Les réunions enregistrées sont une ressource de connaissances sous-utilisée. Elles sont difficiles à parcourir, longues à réécouter et cloisonnées dans les lecteurs d’équipe, si bien que de précieux renseignements passent souvent inaperçus.
Lors d’un marathon de programmation d’une journée, une équipe de trois personnes a créé Callombia. Cette plateforme interne transcrit, étiquette et résume automatiquement les appels enregistrés, puis les découpe en extraits dans un dépôt consultable de type YouTube, accessible à tous les bureaux dans le monde.
Entièrement conçue avec Codex, la solution utilise une recherche sémantique alimentée par les plongements d’OpenAI et la similarité cosinus pour faire ressortir les passages pertinents, même sans mots-clés exacts, avec en complément un robot conversationnel RAG et un système de notifications.
Ce qui aurait autrefois pris des semaines a été réalisé en sept heures, montrant comment le développement axé sur l’IA avec des agents de programmation comme Codex peut considérablement raccourcir le cycle de développement des produits et tirer une réelle valeur commerciale des marathons de programmation internes.
Si vous êtes comme moi, vous avez rarement le temps — ou la capacité d’attention — nécessaire pour réécouter des réunions enregistrées.
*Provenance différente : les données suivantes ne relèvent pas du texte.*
-- ==== Sys2Proof/Tests/WitnessMatrix.lean ====
section
/-!
SUPPORT. Witnesses for the statements about the matrix engine and its tiles.
-/

set_option Elab.async false

namespace Sys2Proof
namespace Tests

open Sys2Proof.Machine

/-- 12 planes of sh8 weights in 8 row tiles. -/
def mcfg8 : MCfg := { p := 12, btag := 0x0E, bank := 0, off := 0, rows := 8 }

/-- The word of mcfg8. -/
def word8 : Word := 0xE01CC

/-- mcfg and mcfg.d: a word that is allowed, the bounds of its fields, a tag that is not a weight's, and live tiles. -/
theorem test_witness_mcfg : McfgWord word8.toNat mcfg8 ∧ ¬ McfgBad word8.toNat ∧ McfgTag word8.toNat ∧ McfgBad 0 ∧ McfgBad 17 ∧
    McfgBad (word8.toNat + 1) ∧ McfgBad (2 ^ 20 + word8.toNat) ∧ ¬ McfgBad 0x0005 ∧ ¬ McfgTag 0x0005 ∧
    (on .A (setA 3 word8)).regOrImmZ (.reg { r := 3, fe := false }) = .ok word8 ∧ (on .A id).me.mops = [] ∧ (on .A id).me.mlive = 0 ∧
    (on .A id).claimsPushed = .ok () ∧ (on .A fun c => { c with mlive := 1 }).me.mlive ≠ 0 ∧ (on .A id).CanTrap := by
  refine ⟨⟨?_, ?_, ?_, ?_, ?_⟩, ?_, ?_, ?_, ?_, ?_, ?_, ?_, ?_, ?_, ?_, ?_, ?_, ?_, rfl, ?_, rfl, rfl⟩
  all_goals first | decide +kernel | (unfold McfgBad; decide +kernel) | (unfold McfgTag; decide +kernel)

/-- A core with a configuration, operands in s3 and s5 and commands of its own. -/
def mcore (cfg : Option MCfg) (ms : List MacroOp) : State :=
  on .A fun c => setA 3 0x0100000000000000 (setA 5 0x0100000000010000 { c with mcfg := cfg, mops := ms })

def mmp0 (k : BitVec 32) : MmpF := { t := 0, a := { r := 3, fe := false }, b := { r := 5, fe := false }, k := .imm k }

theorem mmpOk : (mcore (some mcfg8) []).MmpOk (mmp0 16) mcfg8 0x0100000000000000 0x0100000000010000 16 where
  side  := rfl
  free  := by decide +kernel
  conf  := rfl
  tiles := by decide
  srcA  := ⟨rfl, rfl⟩
  srcB  := ⟨rfl, rfl⟩
  srcK  := by decide +kernel
  steps := by decide
  sel   := by decide
  align := by decide
  aFits := by decide +kernel
  bFits := by decide +kernel
  mode  := by decide +kernel
  valid := by decide +kernel

/-- mmp: queued, with K = 0, with a K that is no multiple of 16, with one above 8192, without a configuration and beyond tile 7. -/
theorem test_witness_mmp : (mcore (some mcfg8) []).MmpOk (mmp0 16) mcfg8 0x0100000000000000 0x0100000000010000 16 ∧
    ((mcore (some mcfg8) []).me.mops.length < 2 ∧ (mcore (some mcfg8) []).claimsPushed = .ok () ∧ (mcore (some mcfg8) []).me.mcompat = false) ∧
    ((mcore (some mcfg8) []).vidxZ (.imm 0) = .ok 0 ∧ (mcore (some mcfg8) []).vidxZ (.imm 8208) = .ok 8208 ∧ 8192 < (8208 : Word).toNat ∧
     (15 : Word).toNat % 16 ≠ 0) ∧
    (mcore none []).me.mcfg = none ∧ 8 < (1 : Fin 8).val + mcfg8.rows ∧ (mcore none []).CanTrap := by
  refine ⟨mmpOk, ?_, ?_, rfl, ?_, rfl, ?_, rfl, rfl⟩ <;> decide +kernel

/-- mzero, mlive and mdrain: the greatest mask and one too great, rows up to 63. -/
theorem test_witness_tiles : (on .A id).regOrImmZ (.imm 255) = .ok 255 ∧ (255 : Word).toNat < 256 ∧ (on .A id).me.tilesFree 255 ∧
    256 ≤ (256 : Word).toNat ∧ RowSpec 0x0038 56 1 ∧ RowSpec 0x0738 56 8 ∧ 128 * 8 ≤ (on .A id).me.vlMaxW 32 ∧
    ((on .A id).me.lq[0]).ents.length < 8 := by
  refine ⟨?_, ?_, ?_, ?_, ⟨?_, ?_, ?_, ?_⟩, ⟨?_, ?_, ?_, ?_⟩, ?_, ?_⟩
  all_goals first | decide +kernel | (unfold Core.tilesFree; decide +kernel)

/-- mchk: a descriptor that is allowed, with N 15 and E 24, and others that are not. -/
theorem test_witness_mchk :
    let s := on .A (setA 3 0x0100000000000100)
    let s1 := { s with mem := Memory.writeN s.mem (spadKey 0 0x110) [15, 24, 1] }
    s1.eaOff { r := 3, fe := false } none = .ok 0x0100000000000100 ∧ s1.place (s1.how .read true 32) 0x0100000000000100 = .ok (.mem (spadKey 0 0x100)) ∧
    s1.quiet [(s1.keyOf (.mem (spadKey 0 0x100)), 32)] = .ok () ∧
    (let bs := Memory.readN s1.mem (spadKey 0 0x100) 32
     cardFld bs 0x10 1 = 15 ∧ cardFld bs 0x11 1 = 24 ∧ cardFld bs 0x12 1 = 1 ∧ cardFld bs 0x13 13 = 0) ∧
    cardFld (Memory.readN s.mem (spadKey 0 0x100) 32) 0x11 1 = 0 := by
  decide +kernel

def mop1 : MacroOp := { mop0 with cfg := { mcfg8 with rows := 1 }, k := 16, run := false, before := [] }

/-- A macro-operation that starts, one that waits for its louvre, one at its first K-step and one that has done it. -/
theorem test_witness_macro_operations :
    (let s := mcore none [mop1]
     (s.core core0.no).mops = mop1 :: [] ∧ mop1.run = false ∧ mop1.granted = true ∧ s.mayRetract core0.no mop1.id = false ∧ mop1.before = [] ∧ (∀ k ∈ (s.pane core0.pane.val).cards, k.id ∉ mop1.waits)) ∧
    ({ mop1 with granted := false } : MacroOp).granted = false ∧
    (let m := { mop1 with run := true }
     let s := mcore none [m]
     (s.core core0.no).mops = m :: [] ∧ m.t + m.cfg.rows ≤ 8 ∧ (∀ i : Fin 8, ((s.core core0.no).tile i).length = 8192) ∧
     (s.core core0.no).mstep < m.k / 16) ∧
    (let m := { mop1 with run := true, chk := some { no := 0, acopy := 0, bcopy := 0, n := 15, e := 1, qen := true } }
     let s := on .A fun c => { c with mops := [m], mstep := 1, sampleCtr := 2 ^ 15 - 1, chk := m.chk }
     (s.core core0.no).chk = m.chk ∧ m.k / 16 ≤ (s.core core0.no).mstep ∧ s.pendingSamples core0.no < 255 ∧ ((s.core core0.no).sampleCtr + 1) % 2 ^ 15 = 0) ∧
    (let m := { mop1 with run := true, compat := some 4 }
     let s := on .A fun c => { c with mops := [m], av := { c.av with vstart := 64 } }
     64 * m.cfg.rows ≤ (s.core core0.no).av.vstart.toNat) := by
  decide +kernel

def sample1 : Sample :=
  { core := 0, task := some 3, gpos := 0, tile := 0, m := 0, k := 16, delta := [],
    chk := { no := 0, acopy := 0, bcopy := 0, n := 1, e := 1, qen := true }, asid := 0, super := false, copies := none }

theorem test_witness_samples :
    let s := (on .A id).setPane 0 { (on .A id).pane 0 with samples := [sample1] }
    (s.pane (0 : Fin 8).val).samples = sample1 :: [] ∧ s.task 3 = some task0 ∧ task0.cores[sample1.gpos]? = some 0 := by
  decide +kernel

/-- tget and tfill: rows of a tile that is settled, a register of i32 and an entry of i32. -/
theorem test_witness_tile_moves : (pair 1 2 3 4).AtVector (.reg 3) ∧ (pair 1 2 3 4).vidxZ (.imm 0x738) = .ok 0x738 ∧ RowSpec 0x0738 56 8 ∧
    128 * 8 ≤ (pair 1 2 3 4).me.vlMaxW 32 ∧ (pair 1 2 3 4).tileSettled 7 = .ok () ∧ (pair 1 2 3 4).vreg 1 = .ok () ∧ (pair 1 2 3 4).me.crecvs = [] ∧
    ((pair 1 2 3 4).me.vregs[(1 : RegNo).val]).tag.val = tI32 ∧ ((pair 1 2 3 4).me.tile 7).length = 8192 ∧
    (let e : Entry := { id := 1, n := 2, tag := 4, base := 0, vers := 0, kind := .data, elems := [1, 2], valid := [true, true], ready := true,
                        delivered := true, held := none }
     let s := lanes 2 (vreg 4 []) (vreg 4 []) fun c => { c with lq := c.lq.set 0 { ents := [e], ctr := 0 } }
     s.vlen (some 0) = .ok 2 ∧ (s.me.lq[(0 : Fin 4).val]).ents.head? = some e ∧ e.tag.val = tI32) := by
  refine ⟨atVector.1, ?_, ⟨?_, ?_, ?_, ?_⟩, ?_, ?_, ?_, ?_, ?_, ?_, ?_⟩ <;> decide +kernel

end Tests
end Sys2Proof
end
C’est souvent parce qu’il faut fouiller des lecteurs d’équipe désorganisés, passer les conversations banales de piètre qualité et essayer d’écouter vraiment tout en envoyant des courriels et des messages.
Mais peut-être que les choses pourraient être différentes? Pourrions-nous créer quelque chose qui transforme complètement les réunions enregistrées? C’est cette réflexion qui a inspiré notre récent projet de marathon de programmation.
En une seule journée, 50 membres de nos équipes d’ingénierie, de livraison et d’exploitation se sont attaqués à plusieurs problèmes provenant de toute l’entreprise : mise à l’échelle des opérations d’embauche, simplification de la création des énoncés des travaux, compréhension de la santé des projets, génération de prototypes en direct et extraction de renseignements des réunions enregistrées.
Lors de ce marathon de programmation fondé sur Codex, nous avons créé Callombia. Callombia est le YouTube de notre entreprise : il transforme chaque appel en une ressource vivante et consultable. Chaque appel est automatiquement transcrit, étiqueté et résumé, puis découpé en extraits thématiques et ajouté à un dépôt organisé par canal — les clients — et par sujet — les domaines d’expertise en IA. Ainsi, tout membre de l’équipe à Londres, Édimbourg, Singapour ou en Australie peut accéder instantanément aux passages d’appels qui l’intéressent.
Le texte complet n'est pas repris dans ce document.